Алексей Ильичёв. Праздник проигравших. — М.: Выргород, 2025.


В 2016 году поэт Алексей Ильичёв (1970–1995) стал одним из героев антологии «Уйти. Остаться. Жить». Девять лет спустя его стихотворения и рассказы вышли отдельной книгой с предисловием Ольги Балла и послесловием Полины Барсковой. И Балла, и Барскова единодушно отмечают, что поэтическое «я» Ильичёва не было громким, в его лирике нет «зацикленности на себе, на эмпирических обстоятельствах собственной персоны — так часто свойственной юным людям, а уж юным поэтам особенно». А ведь пытающиеся ворваться в литературу молодые стихотворцы действительно в большинстве случаев начинают с вызова обществу, с эпатирующих требований бросить классиков с парохода современности. Раз за разом они изобретают велосипеды, начинают выпускать свои журналы, подчас делая вид, будто до них ничего не было… Погибший двадцатипятилетним Ильичёв умудрился всего этого избежать. Он говорит простым языком, совершенно без характерного для начинающих авторов желания удивить. Нет у него пере- и сверх-, нет того, что слишком. Вот — о самом главном чувстве: «Мы займем как бы нишу в стене, / Затаясь в этих самых словах. / Просто ты прислонишься ко мне, / И мы будем один, а не два», или об общем состоянии духа: «Вот бы на все обидеться — / Или во все влюбиться». Естественные для каждого мысли, когда чего-то сильно хочется, но сам не можешь понять, чего именно, не можешь разобраться с собой.

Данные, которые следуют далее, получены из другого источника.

theorem Kept.grant (k : Kept P) {s : State} (g : GroupId) (z : Zone) (h : P s) : P (grant s g z) :=
  k.fillCore _ (k.handover _ (k.setGroup _ _ h))

theorem Kept.tryGrant (k : Kept P) {s : State} (g : GroupId) (h : P s) : P (tryGrant s g) := by
  unfold Machine.tryGrant
  repeat' split
  · exact k.grant _ _ h
  · exact h
  · exact h

theorem Kept.fill (k : Kept P) {s : State} (z : Zone) (h : P s) : P (fill s z) := k.tryGrant _ (k.fillCore _ h)

theorem Kept.placeTicket (k : Kept P) {s : State} (t : Ticket) (z : Zone) (h : P s) : P (placeTicket s t z).1 := by
  unfold Machine.placeTicket
  split
  · exact k.fill _ (k.setZone _ _ h)
  · exact h

theorem Kept.placeTickets (k : Kept P) {s : State} (t : Ticket) (zones : List Zone) (h : P s) :
    P (placeTickets s t zones).1 := by
  unfold Machine.placeTickets
  suffices ∀ (l : List Zone) (acc : State × Nat), P acc.1 →
      P (l.foldl (fun (acc : State × Nat) z =>
        ((Machine.placeTicket acc.1 t z).1, acc.2 + (Machine.placeTicket acc.1 t z).2)) acc).1 from this zones (s, 0) h
  intro l
  induction l with
  | nil => exact fun _ h => h
  | cons z rest ih => exact fun acc h => ih _ (k.placeTicket t z h)

theorem Kept.giveUpZone (k : Kept P) {s : State} (r : Nat) (z : Zone) (h : P s) : P (giveUpZone s r z) := by
  unfold Machine.giveUpZone
  dsimp only
  split
  · exact k.setZone _ _ h
  · split
    · exact k.setZone _ _ h
    · split
      · refine k.fill _ ?_
        split
        · exact k.withdrawRequest _ (k.setZone _ _ h)
        · exact k.setZone _ _ h
      · exact k.fill _ (k.setZone _ _ h)

theorem Kept.giveUpTickets (k : Kept P) {s : State} (r : Nat) (h : P s) : P (giveUpTickets s r) :=
  keep_foldl (fun _ z h => k.giveUpZone r z h) _ h

theorem Kept.meterSlots (k : Kept P) {s : State} (z : Zone) (n : Nat) (h : P s) : P (meterSlots s z n) := by
  unfold Machine.meterSlots
  dsimp only
  split
  · exact k.setZoneMeter _ _ h
  · exact h

/-! ## Outcomes and moves of a page -/

theorem Kept.settle (k : Kept P) {s : State} (r : Nat) (p : Page) (o : PageOutcome) (z : Option Zone) (h : P s) :
    P (settle s r p o z) := by
  have h2 := k.appendRecord p.account (outcomeRecord r p o z)
    (k.modifyAccount p.account (fun x => x.settle o (p.units o) p.estimate) h)
  have h3 := k.checkLowBalance p.account h2
  unfold Machine.settle
  dsimp only
  split <;> split
  all_goals first
    | exact k.raise _ _ (k.announce _ (k.store _ _ h3))
    | exact k.raise _ _ (k.announce _ (k.store _ _ h2))
    | exact k.announce _ (k.store _ _ h3)
    | exact k.announce _ (k.store _ _ h2)

theorem Kept.leaveLists (k : Kept P) {s : State} (r : Nat) (p : Page) (h : P s) : P (leaveLists s r p) := by
  unfold Machine.leaveLists
  dsimp only
  split
  · exact k.setMailbox _ _ (k.dispatch _ _ (k.sched _ _ h))
  · exact k.dispatch _ _ (k.sched _ _ h)

theorem Kept.reachOutcome (k : Kept P) {s : State} (r : Nat) (p : Page) (o : PageOutcome) (z : Option Zone) (h : P s) :
    P (reachOutcome s r p o z) := k.settle _ _ _ _ (k.leaveLists _ _ (k.giveUpTickets _ h))

theorem Kept.retryAt (k : Kept P) {s : State} (r due : Nat) (h : P s) : P (retryAt s r due) :=
  k.sched _ _ (k.modifyPage _ _ h)

theorem Kept.retryIn (k : Kept P) {s : State} (r seconds : Nat) (h : P s) : P (retryIn s r seconds) := k.retryAt _ _ h

theorem Kept.awaitAck (k : Kept P) {s : State} (r seconds : Nat) (h : P s) : P (awaitAck s r seconds) :=
  k.sched _ _ (k.modifyPage _ _ h)

theorem Kept.twoWayEnd (k : Kept P) {s : State} (r : Nat) (p : Page) (h : P s) : P (twoWayEnd s r p) := by
  unfold Machine.twoWayEnd
  split
  · exact k.awaitAck _ _ h
  · exact k.retryIn _ _ h

theorem Kept.oneWayEnd (k : Kept P) {s : State} (r : Nat) (p : Page) (h : P s) : P (oneWayEnd s r p) := by
  unfold Machine.oneWayEnd
  dsimp only
  split
  · split
    · exact k.reachOutcome _ _ _ _ (k.modifyPage _ _ h)
    · exact k.retryIn _ _ (k.modifyPage _ _ h)
  · exact k.retryIn _ _ h

theorem Kept.attemptEnd (k : Kept P) {s : State} (r : Nat) (p : Page) (h : P s) : P (attemptEnd s r p) := by
  unfold Machine.attemptEnd
  split
  · exact k.twoWayEnd _ _ h
  · exact k.oneWayEnd _ _ h

theorem Kept.reportTicket (k : Kept P) {s : State} (r : Nat) (aired : Bool) (h : P s) : P (reportTicket s r aired) := by
  unfold Machine.reportTicket
  dsimp only
  split
  · exact h
  · split
    · split
      · exact k.attemptEnd _ _ (k.modifyPage _ _ h)
      · exact k.modifyPage _ _ h
    · exact h

theorem Kept.reportTickets (k : Kept P) {s : State} (l : List Ticket) (aired : Bool) (h : P s) :
    P (reportTickets s l aired) := by
  refine keep_foldl (fun s t h => ?_) l h
  split
  · exact h
  · exact k.reportTicket _ _ h

theorem Kept.enterTicketWait (k : Kept P) {s : State} (r : Nat) (c : PageClass) (h : P s) : P (enterTicketWait s r c) :=
  k.dispatch _ _ h

theorem Kept.afterPlacement (k : Kept P) {s : State} (r : Nat) (p : Page) (n : Nat) (h : P s) :
    P (afterPlacement s r p n) := by
  unfold Machine.afterPlacement
  split
  · exact k.enterTicketWait _ _ (k.modifyPage _ _ h)
  · exact k.modifyPage _ _ h

theorem Kept.attemptStart (k : Kept P) {s : State} (r : Nat) (test : Bool) (h : P s) : P (attemptStart s r test) := by
  unfold Machine.attemptStart
  dsimp only
  repeat' split
  · exact h
  · exact h
  · exact k.retryIn _ _ (k.modifyPage _ _ h)
  · exact k.retryIn _ _ (k.modifyPage _ _ h)
  · exact k.afterPlacement _ _ _ (k.placeTickets _ _ (k.modifyPage _ _ h))

theorem Kept.serveTicketWait (k : Kept P) (l : List Nat) {s : State} (h : P s) : P (serveTicketWait l s) := by
  induction l generalizing s with
  | nil => exact h
  | cons r rest ih =>
    unfold Machine.serveTicketWait
    split
    · exact ih (k.attemptStart _ _ (k.dispatch _ _ h))
    · exact h

/-! ## Zone moves -/

theorem Kept.finishBatch (k : Kept P) {s : State} (z : Zone) (b : SiteBatch) (aired : Bool) (h : P s) :
    P (finishBatch s z b aired) := by
  unfold Machine.finishBatch
  dsimp only
  split
  · exact k.endGrant _ (k.meterSlots _ _ (k.reportTickets _ _ (k.setZone _ _ h)))
  · exact k.endGrant _ (k.reportTickets _ _ (k.setZone _ _ h))

theorem Kept.abandonBatch (k : Kept P) {s : State} (z : Zone) (h : P s) : P (abandonBatch s z) := by
  unfold Machine.abandonBatch
  split
  · exact h
  · exact k.linkAbandon _ (k.finishBatch _ _ _ h)

theorem Kept.withdrawZone (k : Kept P) {s : State} (z : Zone) (h : P s) : P (withdrawZone s z) := by
  unfold Machine.withdrawZone
  dsimp only
  refine k.reportTickets _ _ ?_
  repeat' split
  · exact k.withdrawRequest _ (k.setZone _ _ h)
  · exact k.setZone _ _ h
  · exact k.setZone _ _ h

theorem Kept.setZoneState (k : Kept P) {s : State} (z : Zone) (st : ZoneState) (h : P s) : P (setZoneState s z st) :=
  k.setZone _ _ h

theorem Kept.zoneNotice (k : Kept P) {s : State} (z : Zone) (b a : ZoneState) (c : ZoneCause) (h : P s) :
    P (zoneNotice s z b a c) := k.raise _ _ h

theorem Kept.drainNotices (k : Kept P) {s : State} (z : Zone) (r : DrainResult) (c : Nat × Nat × Nat) (h : P s) :
    P (drainNotices s z r c) := k.raise _ _ (k.zoneNotice _ _ _ _ h)

theorem Kept.stopDrain (k : Kept P) {s : State} (z : Zone) (h : P s) : P (stopDrain s z) := k.setZone _ _ h

theorem Kept.breakDrain (k : Kept P) {s : State} (z : Zone) (r : DrainResult) (h : P s) : P (breakDrain s z r) :=
  k.drainNotices _ _ _ (k.abandonBatch _ (k.stopDrain _ h))

theorem Kept.completeDrain (k : Kept P) {s : State} (z : Zone) (c : Nat × Nat × Nat) (h : P s) :
    P (completeDrain s z c) := k.drainNotices _ _ _ (k.stopDrain _ h)

theorem Kept.endBatch (k : Kept P) {s : State} (z : Zone) (h : P s) : P (endBatch s z) := by
  unfold Machine.endBatch
  dsimp only
  split
  · exact h
  · split
    · exact k.completeDrain _ _ (k.finishBatch _ _ _ h)
    · exact k.finishBatch _ _ _ h

theorem Kept.startSettleTimer (k : Kept P) {s : State} (z : Zone) (h : P s) : P (startSettleTimer s z) := by
  unfold Machine.startSettleTimer
  split
  · exact k.setLink _ _ h
  · exact h

theorem Kept.enterSettling (k : Kept P) {s : State} (z : Zone) (h : P s) : P (enterSettling s z) :=
  k.setPresent _ _ _ (k.startSettleTimer _ h)

theorem Kept.leaveSettling (k : Kept P) {s : State} (z : Zone) (h : P s) : P (leaveSettling s z) :=
  k.setPresent _ _ _ (k.setLink _ _ h)

theorem Kept.faultZone (k : Kept P) {s : State} (z : Zone) (before : ZoneState) (h : P s) : P (faultZone s z before) := by
  have h2 := k.zoneNotice z before .faulted .takeOut (k.abandonBatch z (k.withdrawZone z (k.setZoneState z .faulted h)))
  unfold Machine.faultZone
  dsimp only
  split
  · exact k.leaveSettling _ h2
  · exact h2

theorem Kept.takeOutPresent (k : Kept P) {s : State} (z : Zone) (h : P s) : P (takeOutPresent s z) := by
  unfold Machine.takeOutPresent
  split
  · exact k.faultZone _ _ h
  · exact k.faultZone _ _ h
  · exact k.breakDrain _ _ h
  · exact h

theorem Kept.takeOutClear (k : Kept P) {s : State} (z : Zone) (h : P s) : P (takeOutClear s z) := by
  unfold Machine.takeOutClear
  split
  · exact k.enterSettling _ (k.zoneNotice _ _ _ _ (k.setZoneState _ _ h))
  · exact h

theorem Kept.evalTakeOut (k : Kept P) {s : State} (z : Zone) (before : Bool) (h : P s) : P (evalTakeOut s z before) := by
  unfold Machine.evalTakeOut
  dsimp only
  split
  · exact k.takeOutPresent _ h
  · split
    · exact k.takeOutClear _ h
    · exact h

theorem Kept.becomePresent (k : Kept P) {s : State} (z : Zone) (f : FaultKind) (h : P s) : P (becomePresent s z f) :=
  k.evalTakeOut _ _ (k.setPresent _ _ _ h)

theorem Kept.linkLost (k : Kept P) {s : State} (z : Zone) (h : P s) : P (linkLost s z) :=
  k.evalTakeOut _ _ (k.loseLink _ h)

theorem Kept.settleOut (k : Kept P) {s : State} (z : Zone) (h : P s) : P (settleOut s z) :=
  k.evalTakeOut _ _ (k.leaveSettling _ h)

theorem Kept.drainZone (k : Kept P) {s : State} (z : Zone) (before : ZoneState) (h : P s) : P (drainZone s z before) := by
  have h2 (r : ZoneRec) := k.zoneNotice z before .draining .order (k.withdrawZone z (k.setZone z r h))
  unfold Machine.drainZone
  dsimp only
  split
  · split
    · exact k.settleOut _ (k.completeDrain _ _ (h2 _))
    · exact k.settleOut _ (h2 _)
  · split
    · exact k.completeDrain _ _ (h2 _)
    · exact h2 _

/-! ## The stages of a STATUS, but for the return reports -/

theorem Kept.stageSilence (k : Kept P) {s : State} (z : Zone) (h : P s) : P (stageSilence s z) := k.setLink _ _ h

theorem Kept.completeResync (k : Kept P) {s : State} (z : Zone) (h : P s) : P (completeResync s z) := by
  unfold Machine.completeResync
  dsimp only
  split
  · exact k.sendBatch _ _ (k.setPresent _ _ _ (k.setLink _ _ h))
  · exact k.setPresent _ _ _ (k.setLink _ _ h)

theorem Kept.stageResync (k : Kept P) {s : State} (z : Zone) (x : Status) (h : P s) : P (stageResync s z x) := by
  unfold Machine.stageResync
  dsimp only
  split
  · exact k.evalTakeOut _ _ (k.completeResync _ h)
  · exact h

theorem Kept.takeBatch (k : Kept P) {s : State} (z : Zone) (h : P s) : P (takeBatch s z) :=
  k.setLink _ _ (k.setZone _ _ h)

theorem Kept.endOfCarrier (k : Kept P) {s : State} (z : Zone) (h : P s) : P (endOfCarrier s z) :=
  k.endBatch _ (k.setLink _ _ h)

theorem Kept.testEnd (k : Kept P) {s : State} (z : Zone) (x : Status) (h : P s) : P (testEnd s z x) := by
  unfold Machine.testEnd
  split
  · exact k.endOfCarrier _ h
  · exact h

theorem Kept.stageToggles (k : Kept P) {s : State} (z : Zone) (x : Status) (h : P s) : P (stageToggles s z x) := by
  unfold Machine.stageToggles
  dsimp only
  repeat' split
  · exact h
  · exact k.testEnd _ _ (k.takeBatch _ h)
  · exact h
  · exact k.testEnd _ _ h
  · exact h
  · exact k.beginResync _ h
  · exact h

theorem Kept.noBatchCarrier (k : Kept P) {s : State} (z : Zone) (on : Bool) (h : P s) : P (noBatchCarrier s z on) := by
  unfold Machine.noBatchCarrier
  dsimp only
  repeat' split
  · exact k.setLink _ _ h
  · exact h
  · exact k.setLink _ _ h

theorem Kept.stageCarrier (k : Kept P) {s : State} (z : Zone) (x : Status) (h : P s) : P (stageCarrier s z x) := by
  unfold Machine.stageCarrier
  dsimp only
  split <;> split
  · exact h
  · exact k.noBatchCarrier _ _ h
  · exact k.evalTakeOut _ _ (k.setPresent _ _ _ h)
  · exact k.evalTakeOut _ _ (k.setPresent _ _ _ (k.noBatchCarrier _ _ h))

theorem Kept.stageConditions (k : Kept P) {s : State} (z : Zone) (x : Status) (h : P s) : P (stageConditions s z x) :=
  k.evalTakeOut _ _ (k.setPresent _ _ _ (k.setPresent _ _ _ (k.setPresent _ _ _ h)))

theorem Kept.stageLast (k : Kept P) {s : State} (z : Zone) (x : Status) (h : P s) : P (stageLast s z x) := k.setLink _ _ h

/-- A STATUS keeps what its acceptance of return reports keeps. -/
theorem Kept.handleStatus (k : Kept P) (hr : ∀ s z x, P s → P (stageReports s z x)) {s : State} (z : Zone) (x : Status)
    (h : P s) : P (handleStatus s z x) :=
  k.stageLast _ _ (hr _ _ _ (k.stageConditions _ _ (k.stageCarrier _ _ (k.stageToggles _ _ (k.stageResync _ _
    (k.stageSilence _ h))))))

theorem Kept.discardSiteFrame (k : Kept P) {s : State} (z : Zone) (h : P s) : P (discardSiteFrame s z) := k.setLink _ _ h

theorem Kept.acceptSiteFrame (k : Kept P) (hr : ∀ s z x, P s → P (stageReports s z x)) {s : State} (z : Zone)
    (got : List Byte) (h : P s) : P (acceptSiteFrame s z got) := by
  unfold Machine.acceptSiteFrame
  dsimp only
  repeat' split
  · exact k.handleStatus hr _ _ (k.setLink _ _ h)
  · exact k.discardSiteFrame _ h
  · exact k.discardSiteFrame _ h

theorem Kept.siteByte (k : Kept P) (hr : ∀ s z x, P s → P (stageReports s z x)) {s : State} (z : Zone) (b : Byte)
    (h : P s) : P (siteByte s z b) := by
  unfold Machine.siteByte
  dsimp only
  repeat' split
  · exact k.setLink _ _ h
  · exact h
  · exact k.discardSiteFrame _ h
  · exact k.acceptSiteFrame hr _ _ h
  · exact k.setLink _ _ h

theorem Kept.siteBytes (k : Kept P) (hr : ∀ s z x, P s → P (stageReports s z x)) {s : State} (z : Zone) (l : List Byte)
    (h : P s) : P (siteBytes s z l) := by
  unfold Machine.siteBytes
  split
  · exact keep_foldl (fun _ b h => k.siteByte hr z b h) l h
  · exact h

/-! ## Admission -/

theorem Kept.createPage (k : Kept P) {s : State} (q : Request) (a : Admitted) (i : Nat) (h : P s) :
    P (createPage s q a i).1 := k.reserve _ _ (k.store _ _ h)

theorem Kept.createPages (k : Kept P) (q : Request) (a : Admitted) (l : List Nat) {s : State} (h : P s) :
    P (createPages q a l s).1 := by
  induction l generalizing s with
  | nil => exact h
  | cons i rest ih => exact ih (k.createPage q a i h)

Проза поэта, которой книга закрывается, тоже наполнена обыденными размышлениями о том, что иногда тревожит всех. О человеческих границах, в которые мы сами же себя и загоняем. О грустных мыслях, порой навязчиво преследующих каждого. О прошлом и будущем. В бессюжетных рассказах Ильичёва множество риторических вопросов. Так и в нашей жизни: вопросов всегда больше, чем ответов. И тонко чувствующему человеку от постоянных рассуждений никуда не деться. В рассказе 1994 года «Бесконечные тупики» герой обращается к себе: «Хватит все-таки думать. Можно придумать название для болезни — “думатит”, что напоминает о зубах. А о зубах — это печально».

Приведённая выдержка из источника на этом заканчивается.